Problem description:
Below are some records. Return exactly the lines from the one with "dummyRead, memRead_setSp, memRead_afterCycles]" to the one with "(h : exec (.jsr", and nothing else.

Extracted entries:
:::

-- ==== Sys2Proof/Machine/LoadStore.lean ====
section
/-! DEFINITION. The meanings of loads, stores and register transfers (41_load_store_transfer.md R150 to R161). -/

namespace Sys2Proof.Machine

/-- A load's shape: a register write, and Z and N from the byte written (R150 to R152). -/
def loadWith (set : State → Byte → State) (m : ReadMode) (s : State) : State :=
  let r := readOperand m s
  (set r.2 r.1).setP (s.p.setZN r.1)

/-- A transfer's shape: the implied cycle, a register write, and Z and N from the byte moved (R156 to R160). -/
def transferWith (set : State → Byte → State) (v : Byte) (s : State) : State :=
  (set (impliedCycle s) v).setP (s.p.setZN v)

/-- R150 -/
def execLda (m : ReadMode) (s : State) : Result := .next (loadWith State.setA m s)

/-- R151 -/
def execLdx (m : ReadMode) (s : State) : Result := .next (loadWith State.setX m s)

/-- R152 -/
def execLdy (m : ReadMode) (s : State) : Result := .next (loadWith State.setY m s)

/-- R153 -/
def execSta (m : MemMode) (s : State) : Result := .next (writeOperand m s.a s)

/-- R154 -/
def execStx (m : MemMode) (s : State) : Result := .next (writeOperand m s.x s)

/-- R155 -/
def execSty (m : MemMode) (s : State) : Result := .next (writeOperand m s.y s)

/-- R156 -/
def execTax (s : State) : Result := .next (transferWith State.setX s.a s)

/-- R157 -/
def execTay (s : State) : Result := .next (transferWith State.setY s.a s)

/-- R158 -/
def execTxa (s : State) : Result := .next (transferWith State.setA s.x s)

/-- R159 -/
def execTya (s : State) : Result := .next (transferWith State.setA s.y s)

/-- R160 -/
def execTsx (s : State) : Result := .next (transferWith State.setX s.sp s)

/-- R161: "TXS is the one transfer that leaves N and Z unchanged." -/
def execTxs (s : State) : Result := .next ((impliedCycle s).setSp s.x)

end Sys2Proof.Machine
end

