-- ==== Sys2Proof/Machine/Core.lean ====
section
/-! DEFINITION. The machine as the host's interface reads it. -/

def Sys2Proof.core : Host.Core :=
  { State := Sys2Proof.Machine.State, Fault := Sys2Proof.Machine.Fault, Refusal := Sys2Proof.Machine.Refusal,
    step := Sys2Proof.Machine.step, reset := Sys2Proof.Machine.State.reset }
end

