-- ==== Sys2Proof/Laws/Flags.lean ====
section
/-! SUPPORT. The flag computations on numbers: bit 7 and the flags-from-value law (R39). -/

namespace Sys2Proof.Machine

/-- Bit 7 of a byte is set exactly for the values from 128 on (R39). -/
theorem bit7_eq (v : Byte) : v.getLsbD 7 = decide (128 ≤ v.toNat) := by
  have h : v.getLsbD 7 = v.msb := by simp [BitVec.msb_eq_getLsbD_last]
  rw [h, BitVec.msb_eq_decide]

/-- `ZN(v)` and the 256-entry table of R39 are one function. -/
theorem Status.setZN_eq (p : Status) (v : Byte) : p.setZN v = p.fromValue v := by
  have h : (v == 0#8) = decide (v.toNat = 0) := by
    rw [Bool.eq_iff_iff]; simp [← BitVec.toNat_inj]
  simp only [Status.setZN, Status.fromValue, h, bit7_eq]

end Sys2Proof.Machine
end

:::

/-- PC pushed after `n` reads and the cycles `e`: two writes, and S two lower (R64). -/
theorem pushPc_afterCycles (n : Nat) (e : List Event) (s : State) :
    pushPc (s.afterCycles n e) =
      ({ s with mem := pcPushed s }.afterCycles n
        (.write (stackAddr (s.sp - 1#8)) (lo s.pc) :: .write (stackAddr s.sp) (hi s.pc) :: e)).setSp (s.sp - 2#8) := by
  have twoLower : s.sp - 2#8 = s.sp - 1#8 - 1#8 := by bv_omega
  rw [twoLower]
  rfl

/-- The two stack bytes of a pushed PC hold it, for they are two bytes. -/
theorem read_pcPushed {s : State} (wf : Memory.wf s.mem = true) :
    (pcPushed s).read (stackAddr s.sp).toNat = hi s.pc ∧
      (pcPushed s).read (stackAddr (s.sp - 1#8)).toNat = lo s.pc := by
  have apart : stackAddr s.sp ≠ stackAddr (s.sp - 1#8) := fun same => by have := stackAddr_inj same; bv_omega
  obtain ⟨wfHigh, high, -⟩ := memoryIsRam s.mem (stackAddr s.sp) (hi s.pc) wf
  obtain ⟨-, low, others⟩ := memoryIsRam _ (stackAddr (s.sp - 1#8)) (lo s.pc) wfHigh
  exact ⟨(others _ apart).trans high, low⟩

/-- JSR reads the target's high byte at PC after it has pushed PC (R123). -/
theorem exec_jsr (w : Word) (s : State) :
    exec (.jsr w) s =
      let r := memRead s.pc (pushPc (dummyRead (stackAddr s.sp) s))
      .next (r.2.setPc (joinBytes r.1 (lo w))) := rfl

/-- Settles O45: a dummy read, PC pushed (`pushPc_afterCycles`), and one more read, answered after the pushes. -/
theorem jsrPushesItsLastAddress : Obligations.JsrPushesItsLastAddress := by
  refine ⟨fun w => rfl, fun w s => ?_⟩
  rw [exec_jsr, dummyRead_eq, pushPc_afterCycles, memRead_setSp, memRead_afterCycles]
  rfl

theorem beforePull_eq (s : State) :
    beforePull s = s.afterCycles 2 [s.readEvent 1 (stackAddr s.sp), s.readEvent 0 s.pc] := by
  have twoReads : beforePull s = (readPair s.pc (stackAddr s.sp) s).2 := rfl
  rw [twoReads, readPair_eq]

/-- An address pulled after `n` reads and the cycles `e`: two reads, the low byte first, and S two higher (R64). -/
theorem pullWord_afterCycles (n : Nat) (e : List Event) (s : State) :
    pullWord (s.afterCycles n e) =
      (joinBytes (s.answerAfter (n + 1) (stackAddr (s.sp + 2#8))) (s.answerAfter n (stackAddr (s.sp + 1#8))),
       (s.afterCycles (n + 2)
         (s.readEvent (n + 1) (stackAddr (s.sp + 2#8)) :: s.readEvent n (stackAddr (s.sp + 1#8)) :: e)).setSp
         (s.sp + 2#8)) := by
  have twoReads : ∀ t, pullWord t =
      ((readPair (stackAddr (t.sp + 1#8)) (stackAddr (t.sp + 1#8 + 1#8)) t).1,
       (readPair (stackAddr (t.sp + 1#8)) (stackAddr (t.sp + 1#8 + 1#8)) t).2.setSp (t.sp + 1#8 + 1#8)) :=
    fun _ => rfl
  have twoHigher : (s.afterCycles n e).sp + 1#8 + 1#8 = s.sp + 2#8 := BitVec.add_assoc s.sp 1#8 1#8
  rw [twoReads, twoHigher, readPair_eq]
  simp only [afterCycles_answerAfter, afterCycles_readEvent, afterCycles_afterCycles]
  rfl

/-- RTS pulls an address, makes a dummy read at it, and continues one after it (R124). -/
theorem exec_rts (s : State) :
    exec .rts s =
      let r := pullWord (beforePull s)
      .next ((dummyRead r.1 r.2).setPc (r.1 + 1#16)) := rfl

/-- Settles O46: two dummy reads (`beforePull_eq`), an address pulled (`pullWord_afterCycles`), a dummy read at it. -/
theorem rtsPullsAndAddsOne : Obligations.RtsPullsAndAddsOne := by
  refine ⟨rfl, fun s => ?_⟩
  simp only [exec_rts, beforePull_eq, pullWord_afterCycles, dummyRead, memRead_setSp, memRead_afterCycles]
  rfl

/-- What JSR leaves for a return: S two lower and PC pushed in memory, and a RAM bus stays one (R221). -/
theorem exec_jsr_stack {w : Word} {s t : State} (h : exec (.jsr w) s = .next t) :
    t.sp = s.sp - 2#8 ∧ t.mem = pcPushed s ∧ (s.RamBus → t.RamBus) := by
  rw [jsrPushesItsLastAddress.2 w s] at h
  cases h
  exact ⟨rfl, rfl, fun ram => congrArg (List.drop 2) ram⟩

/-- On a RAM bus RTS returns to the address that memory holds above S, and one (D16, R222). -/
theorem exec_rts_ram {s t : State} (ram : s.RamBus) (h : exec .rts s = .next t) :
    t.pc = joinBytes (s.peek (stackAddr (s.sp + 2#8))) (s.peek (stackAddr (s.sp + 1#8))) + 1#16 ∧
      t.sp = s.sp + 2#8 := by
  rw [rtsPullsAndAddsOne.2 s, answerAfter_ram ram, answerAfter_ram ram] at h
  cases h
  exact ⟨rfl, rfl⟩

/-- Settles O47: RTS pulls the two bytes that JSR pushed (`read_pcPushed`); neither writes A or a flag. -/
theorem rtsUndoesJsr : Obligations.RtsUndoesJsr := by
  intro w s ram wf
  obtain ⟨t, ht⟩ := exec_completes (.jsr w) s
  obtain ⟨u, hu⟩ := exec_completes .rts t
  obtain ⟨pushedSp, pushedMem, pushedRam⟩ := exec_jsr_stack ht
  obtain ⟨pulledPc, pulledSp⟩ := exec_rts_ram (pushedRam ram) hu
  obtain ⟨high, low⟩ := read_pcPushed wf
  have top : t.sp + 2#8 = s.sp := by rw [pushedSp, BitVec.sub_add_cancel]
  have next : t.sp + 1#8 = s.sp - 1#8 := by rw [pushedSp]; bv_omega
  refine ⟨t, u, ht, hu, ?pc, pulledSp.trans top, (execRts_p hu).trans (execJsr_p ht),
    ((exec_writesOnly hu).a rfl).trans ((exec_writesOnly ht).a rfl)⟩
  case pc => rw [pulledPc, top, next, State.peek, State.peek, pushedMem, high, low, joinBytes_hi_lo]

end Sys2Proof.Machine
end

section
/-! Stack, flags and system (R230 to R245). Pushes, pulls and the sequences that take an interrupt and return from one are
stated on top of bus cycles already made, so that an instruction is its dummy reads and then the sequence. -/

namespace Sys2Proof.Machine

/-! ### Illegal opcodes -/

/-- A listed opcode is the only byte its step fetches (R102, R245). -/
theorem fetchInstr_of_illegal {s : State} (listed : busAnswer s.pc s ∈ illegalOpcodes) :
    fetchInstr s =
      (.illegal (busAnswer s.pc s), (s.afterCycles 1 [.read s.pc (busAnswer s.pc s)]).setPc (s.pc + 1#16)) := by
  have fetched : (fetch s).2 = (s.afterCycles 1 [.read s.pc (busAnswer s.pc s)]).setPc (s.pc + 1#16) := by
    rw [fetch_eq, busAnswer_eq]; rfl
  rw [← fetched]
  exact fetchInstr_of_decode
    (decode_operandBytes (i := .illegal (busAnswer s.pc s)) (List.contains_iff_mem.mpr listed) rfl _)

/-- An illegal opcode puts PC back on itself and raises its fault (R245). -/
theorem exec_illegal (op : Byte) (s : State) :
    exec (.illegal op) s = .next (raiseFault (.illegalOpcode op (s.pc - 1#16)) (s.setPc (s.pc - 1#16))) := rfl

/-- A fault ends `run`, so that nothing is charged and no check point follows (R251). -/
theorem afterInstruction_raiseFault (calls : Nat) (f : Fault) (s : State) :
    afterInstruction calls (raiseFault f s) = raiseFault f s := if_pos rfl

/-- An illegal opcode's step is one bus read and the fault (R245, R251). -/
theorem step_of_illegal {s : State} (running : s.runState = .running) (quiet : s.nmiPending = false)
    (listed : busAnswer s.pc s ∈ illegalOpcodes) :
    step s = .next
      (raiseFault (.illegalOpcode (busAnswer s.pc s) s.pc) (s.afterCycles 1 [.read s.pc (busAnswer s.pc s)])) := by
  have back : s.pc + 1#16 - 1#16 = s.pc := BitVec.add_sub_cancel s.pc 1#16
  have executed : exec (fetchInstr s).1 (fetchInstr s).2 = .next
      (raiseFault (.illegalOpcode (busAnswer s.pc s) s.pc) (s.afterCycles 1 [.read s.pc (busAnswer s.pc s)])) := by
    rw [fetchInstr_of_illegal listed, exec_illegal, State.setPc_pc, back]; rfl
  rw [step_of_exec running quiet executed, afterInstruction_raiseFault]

:::

Solution for this problem:
  simp only [exec_rts, beforePull_eq, pullWord_afterCycles, dummyRead, memRead_setSp, memRead_afterCycles]
  rfl

/-- What JSR leaves for a return: S two lower and PC pushed in memory, and a RAM bus stays one (R221). -/
theorem exec_jsr_stack {w : Word} {s t : State} (h : exec (.jsr w) s = .next t) :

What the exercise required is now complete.